Тут-то я и затараторила, светлого гостя не подобает держать в неведеньи:
- Так мы с Кампилоссой, соседкой моей, тебя на берегу Гинглита нашли, на пригорочке лежал, смерть на груди грел. А я туда травы собирать хожу, я знахарка. Вот, идем мы, срезаем чагу с молодой березы, а там ты. Я подошла, думала, старик какой из людей Невраста или Дор Ломина в наши края от истерлингов спасался, через горную гряду проходил, да не прошел, уж больно ушедшим ты, князь, выглядел. Смотрю - а дыхание тебя еще не оставило, значит, и надежда в сердце остается, хоть и малая. Эстель! - гордо закончила я рассказ дедушкиным красивым словом.
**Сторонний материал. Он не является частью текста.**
-- ==== Sys2Proof/Laws/KeepStrainer.lean ====
section
/-! SUPPORT. What the operations of Machine/Strainer.lean may change: one lemma for each. -/

namespace Sys2Proof.Machine

/-- setMove may change: strn. -/
theorem setMove_view {M : Nat} (hM : 256 ||| M = M) (b : Nat) (m : Option Move) (s : State) :
    (setMove b m s).view M = s.view M := by
  refine view_le hM ?_
  simp only [setMove, onStrn_view, view_ite, foldl_view, ite_self, Nat.reduceOr]

/-- clearRange may change: strn. -/
theorem clearRange_view {M : Nat} (hM : 256 ||| M = M) (b : Nat) (s : State) :
    (clearRange b s).view M = s.view M := by
  refine view_le hM ?_
  simp only [clearRange, onStrn_view, view_ite, foldl_view, ite_self, Nat.reduceOr]

/-- setPartition may change: strn. -/
theorem setPartition_view {M : Nat} (hM : 256 ||| M = M) (rq : Req) (s : State) :
    (setPartition rq s).view M = s.view M := by
  refine view_le hM ?_
  simp only [setPartition, clearRange_view, onStrnB_view, view_ite, foldl_view, ite_self, Nat.reduceOr]

/-- execStrainerPartition may change: strn, ph, mbx, msix, pmon, out. -/
theorem execStrainerPartition_kept {M : Nat} (hM : 17250648320 ||| M = M) (rq : Req) (s : State) :
    Kept M s (execStrainerPartition rq s) := by
  refine Kept.le hM ?_
  unfold execStrainerPartition
  refine serve_kept rfl _ _ (fun s => ?_) s
  simp only [setPartition_view, view_ite, foldl_view, ite_self, Nat.reduceOr, kept_ite, keeps_ite, kept_next, keeps_ok, keeps_err, keeps_failed, keeps_later]

/-- execStrainerBerthConfig may change: strn, ph, mbx, msix, pmon, out. -/
theorem execStrainerBerthConfig_kept {M : Nat} (hM : 17250648320 ||| M = M) (rq : Req) (s : State) :
    Kept M s (execStrainerBerthConfig rq s) := by
  refine Kept.le hM ?_
  unfold execStrainerBerthConfig
  refine serve_kept rfl _ _ (fun s => ?_) s
  simp only [onStrnB_view, view_ite, foldl_view, ite_self, Nat.reduceOr, kept_ite, keeps_ite, kept_next, keeps_ok, keeps_err, keeps_failed, keeps_later]

/-- execStrainerPatternStage may change: strn, ph, mbx, msix, pmon, out. -/
theorem execStrainerPatternStage_kept {M : Nat} (hM : 17250648320 ||| M = M) (rq : Req) (s : State) :
    Kept M s (execStrainerPatternStage rq s) := by
  refine Kept.le hM ?_
  unfold execStrainerPatternStage
  refine serve_kept rfl _ _ (fun s => ?_) s
  simp only [onStrnB_view, view_ite, foldl_view, ite_self, Nat.reduceOr, kept_ite, keeps_ite, kept_next, keeps_ok, keeps_err, keeps_failed, keeps_later]

/-- execStrainerPatternCommit may change: strn, ledg, cist, ph, mbx, msix, pmon, out. -/
theorem execStrainerPatternCommit_kept {M : Nat} (hM : 17250844928 ||| M = M) (rq : Req) (s : State) :
    Kept M s (execStrainerPatternCommit rq s) := by
  refine Kept.le hM ?_
  unfold execStrainerPatternCommit
  refine serve_kept rfl _ _ (fun s => ?_) s
  simp only [append_view, onStrnB_view, settleSet_view, view_ite, foldl_view, ite_self, Nat.reduceOr, kept_ite, keeps_ite, kept_next, keeps_ok, keeps_err, keeps_failed, keeps_later]

/-- shiftCtx may change: strn. -/
theorem shiftCtx_view {M : Nat} (hM : 256 ||| M = M) (b i : Nat) (dest : Int) (s : State) :
    (shiftCtx b i dest s).view M = s.view M := by
  refine view_le hM ?_
  unfold shiftCtx
  repeat' (first | with_reducible rfl | simp only [onStrn_view, view_ite, foldl_view, ite_self, Nat.reduceOr] | split | refine (foldl_view (fun s a => ?_) _ _).trans ?_ | (rename_i e; rw [fst_view e]) | (rename_i e _; rw [fst_view e]) | (rename_i e _ _; rw [fst_view e]))

/-- execStrainerRuleInsert may change: strn, ph, mbx, msix, pmon, out. -/
theorem execStrainerRuleInsert_kept {M : Nat} (hM : 17250648320 ||| M = M) (rq : Req) (s : State) :
    Kept M s (execStrainerRuleInsert rq s) := by
  refine Kept.le hM ?_
  unfold execStrainerRuleInsert
  refine serve_kept rfl _ _ (fun s => ?_) s
  simp only [onStrnB_view, setMove_view, setRule_view, view_ite, foldl_view, ite_self, Nat.reduceOr, kept_ite, keeps_ite, kept_next, keeps_ok, keeps_err, keeps_failed, keeps_later]

/-- execStrainerRuleDelete may change: strn, ph, mbx, msix, pmon, out. -/
theorem execStrainerRuleDelete_kept {M : Nat} (hM : 17250648320 ||| M = M) (rq : Req) (s : State) :
    Kept M s (execStrainerRuleDelete rq s) := by
  refine Kept.le hM ?_
  unfold execStrainerRuleDelete
  refine serve_kept rfl _ _ (fun s => ?_) s
  simp only [onStrnB_view, setMove_view, setRule_view, shiftCtx_view, view_ite, foldl_view, ite_self, Nat.reduceOr, kept_ite, keeps_ite, kept_next, keeps_ok, keeps_err, keeps_failed, keeps_later]

/-- execStrainerRuleWrite may change: strn, ph, mbx, msix, pmon, out. -/
theorem execStrainerRuleWrite_kept {M : Nat} (hM : 17250648320 ||| M = M) (rq : Req) (s : State) :
    Kept M s (execStrainerRuleWrite rq s) := by
  refine Kept.le hM ?_
  unfold execStrainerRuleWrite
  refine serve_kept rfl _ _ (fun s => ?_) s
  simp only [setRule_view, view_ite, foldl_view, ite_self, Nat.reduceOr, kept_ite, keeps_ite, kept_next, keeps_ok, keeps_err, keeps_failed, keeps_later]

/-- moveEntry may change: strn, pmon. -/
theorem moveEntry_view {M : Nat} (hM : 67109120 ||| M = M) (b src dst : Nat) (s : State) :
    (moveEntry b src dst s).view M = s.view M := by
  refine view_le hM ?_
  simp only [moveEntry, count_view, onStrn_view, setRule_view, shiftCtx_view, view_ite, foldl_view, ite_self, Nat.reduceOr]

/-- insertStep may change: strn, mbx, msix, pmon, out. -/
theorem insertStep_view {M : Nat} (hM : 17250124032 ||| M = M) (b : Nat) (m : Move) (s : State) :
    (insertStep b m s).view M = s.view M := by
  refine view_le hM ?_
  simp only [insertStep, finish_view, moveEntry_view, onStrnB_view, setMove_view, setRule_view, view_ite, foldl_view, ite_self, Nat.reduceOr]

/-- deleteStep may change: strn, mbx, msix, pmon, out. -/
theorem deleteStep_view {M : Nat} (hM : 17250124032 ||| M = M) (b : Nat) (m : Move) (s : State) :
    (deleteStep b m s).view M = s.view M := by
  refine view_le hM ?_
  simp only [deleteStep, finish_view, moveEntry_view, onStrnB_view, setMove_view, view_ite, foldl_view, ite_self, Nat.reduceOr]

/-- execMoveStep may change: strn, mbx, msix, pmon, out. -/
theorem execMoveStep_kept {M : Nat} (hM : 17250124032 ||| M = M) (s : State) :
    Kept M s (execMoveStep s) := by
  refine Kept.le hM ?_
  unfold execMoveStep
  (try simp only [deleteStep_view, insertStep_view, onStrn_view, view_ite, foldl_view, ite_self, Nat.reduceOr, kept_ite, keeps_ite, kept_next, keeps_ok, keeps_err, keeps_failed, keeps_later]) <;> (repeat' split) <;> (try simp only [deleteStep_view, insertStep_view, onStrn_view, view_ite, foldl_view, ite_self, Nat.reduceOr, kept_ite, keeps_ite, kept_next, keeps_ok, keeps_err, keeps_failed, keeps_later]) <;> (repeat' split) <;> (try simp only [deleteStep_view, insertStep_view, onStrn_view, view_ite, foldl_view, ite_self, Nat.reduceOr, kept_ite, keeps_ite, kept_next, keeps_ok, keeps_err, keeps_failed, keeps_later])

/-- execStrainerLookupCmd may change: strn, ph, mbx, msix, pmon, out. -/
theorem execStrainerLookupCmd_kept {M : Nat} (hM : 17250648320 ||| M = M) (rq : Req) (s : State) :
    Kept M s (execStrainerLookupCmd rq s) := by
  refine Kept.le hM ?_
  unfold execStrainerLookupCmd
  refine serve_kept rfl _ _ (fun s => ?_) s
  simp only [strnLookup_view, view_ite, foldl_view, ite_self, Nat.reduceOr, kept_ite, keeps_ite, kept_next, keeps_ok, keeps_err, keeps_failed, keeps_later]

/-- endCtx may change: frames, strn. -/
theorem endCtx_view {M : Nat} (hM : 288 ||| M = M) (k : Nat) (s : State) :
    (endCtx k s).view M = s.view M := by
  refine view_le hM ?_
  unfold endCtx
  (try simp only [freeCtx_view, onFrame_view, view_ite, foldl_view, ite_self, Nat.reduceOr]) <;> (repeat' split) <;> (try simp only [freeCtx_view, onFrame_view, view_ite, foldl_view, ite_self, Nat.reduceOr]) <;> (repeat' split) <;> (try simp only [freeCtx_view, onFrame_view, view_ite, foldl_view, ite_self, Nat.reduceOr])

/-- execStrainerMatchNext may change: frames, strn, ph, mbx, msix, pmon, out. -/
theorem execStrainerMatchNext_kept {M : Nat} (hM : 17250648352 ||| M = M) (rq : Req) (s : State) :
    Kept M s (execStrainerMatchNext rq s) := by
  refine Kept.le hM ?_
  unfold execStrainerMatchNext
  refine serve_kept rfl _ _ (fun s => ?_) s
  (try simp only [count_view, endCtx_view, onStrn_view, view_ite, foldl_view, ite_self, Nat.reduceOr, kept_ite, keeps_ite, kept_next, keeps_ok, keeps_err, keeps_failed, keeps_later]) <;> (repeat' split) <;> (try simp only [count_view, endCtx_view, onStrn_view, view_ite, foldl_view, ite_self, Nat.reduceOr, kept_ite, keeps_ite, kept_next, keeps_ok, keeps_err, keeps_failed, keeps_later]) <;> (repeat' split) <;> (try simp only [count_view, endCtx_view, onStrn_view, view_ite, foldl_view, ite_self, Nat.reduceOr, kept_ite, keeps_ite, kept_next, keeps_ok, keeps_err, keeps_failed, keeps_later])

/-- execStrainerStatus may change: ph, mbx, msix, pmon, out. -/
theorem execStrainerStatus_kept {M : Nat} (hM : 17250648064 ||| M = M) (rq : Req) (s : State) :
    Kept M s (execStrainerStatus rq s) := by
  refine Kept.le hM ?_
  unfold execStrainerStatus
  refine serve_kept rfl _ _ (fun s => ?_) s
  simp only [view_ite, foldl_view, ite_self, Nat.reduceOr, kept_ite, keeps_ite, kept_next, keeps_ok, keeps_err, keeps_failed, keeps_later]

/-- damageRule may change: strn, sump. -/
theorem damageRule_view {M : Nat} (hM : 16777472 ||| M = M) (i : Nat) (s : State) :
    (damageRule i s).view M = s.view M := by
  refine view_le hM ?_
  unfold damageRule
  (try simp only [raise_view, setRule_view, view_ite, foldl_view, ite_self, Nat.reduceOr]) <;> (repeat' split) <;> (try simp only [raise_view, setRule_view, view_ite, foldl_view, ite_self, Nat.reduceOr]) <;> (repeat' split) <;> (try simp only [raise_view, setRule_view, view_ite, foldl_view, ite_self, Nat.reduceOr])

/-- damageAutomaton may change: strn, sump. -/
theorem damageAutomaton_view {M : Nat} (hM : 16777472 ||| M = M) (b u i : Nat) (s : State) :
    (damageAutomaton b u i s).view M = s.view M := by
  refine view_le hM ?_
  simp only [damageAutomaton, onStrnB_view, raise_view, view_ite, foldl_view, ite_self, Nat.reduceOr]

/-- execRuleFlushing may change: strn, sump. -/
theorem execRuleFlushing_kept {M : Nat} (hM : 16777472 ||| M = M) (unit : Fin 4) (automaton : Bool) (err : EccErr) (s : State) :
    Kept M s (execRuleFlushing unit automaton err s) := by
  refine Kept.le hM ?_
  unfold execRuleFlushing
  (try simp only [damageAutomaton_view, damageRule_view, onStrn_view, view_ite, foldl_view, ite_self, Nat.reduceOr, kept_ite, keeps_ite, kept_next, keeps_ok, keeps_err, keeps_failed, keeps_later]) <;> (repeat' split) <;> (try simp only [damageAutomaton_view, damageRule_view, onStrn_view, view_ite, foldl_view, ite_self, Nat.reduceOr, kept_ite, keeps_ite, kept_next, keeps_ok, keeps_err, keeps_failed, keeps_later]) <;> (repeat' split) <;> (try simp only [damageAutomaton_view, damageRule_view, onStrn_view, view_ite, foldl_view, ite_self, Nat.reduceOr, kept_ite, keeps_ite, kept_next, keeps_ok, keeps_err, keeps_failed, keeps_later])

/-- execStrnUnitFail may change: strn, sump. -/
theorem execStrnUnitFail_kept {M : Nat} (hM : 16777472 ||| M = M) (u : Fin 4) (s : State) :
    Kept M s (execStrnUnitFail u s) := by
  refine Kept.le hM ?_
  unfold execStrnUnitFail
  simp only [onStrn_view, raise_view, view_ite, foldl_view, ite_self, Nat.reduceOr, kept_ite, keeps_ite, kept_next, keeps_ok, keeps_err, keeps_failed, keeps_later]

end Sys2Proof.Machine
end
Эльф выглядел ошеломленно настолько, насколько ему позволяло самочувствие. Я, конечно, слишком быстро и коротко все ему рассказала, но так долго смотреть в потолок и не моргать - немножко страшно. Я-то эльфов не видела никогда, но и дедушка о таком не рассказывал. Я встала, подошла к печке - домик у меня небольшой, в две жилых комнаты и одну рабочую, с печкой и сборами моими да настоями. Гость мой в последней и обитается - тут и света побольше, и жар от печки его внутреннее тепло держит, и до всех травушек рукой подать. На столике, завернутый в теплую овечью шерсть, своего часа дожидался мой лучший настой: корень злой лесной заманихи, корневище розовой, едва зацветшей родиолы, обидчивая и дерзкая крапива, медовые ягоды шиповника, весенняя прохлада мелиссы, тягучий гречишный мед и вода. Налила ему полную глиняную кружку, села в изголовье постели, поставила себе на колени и приготовила ложку с поильником.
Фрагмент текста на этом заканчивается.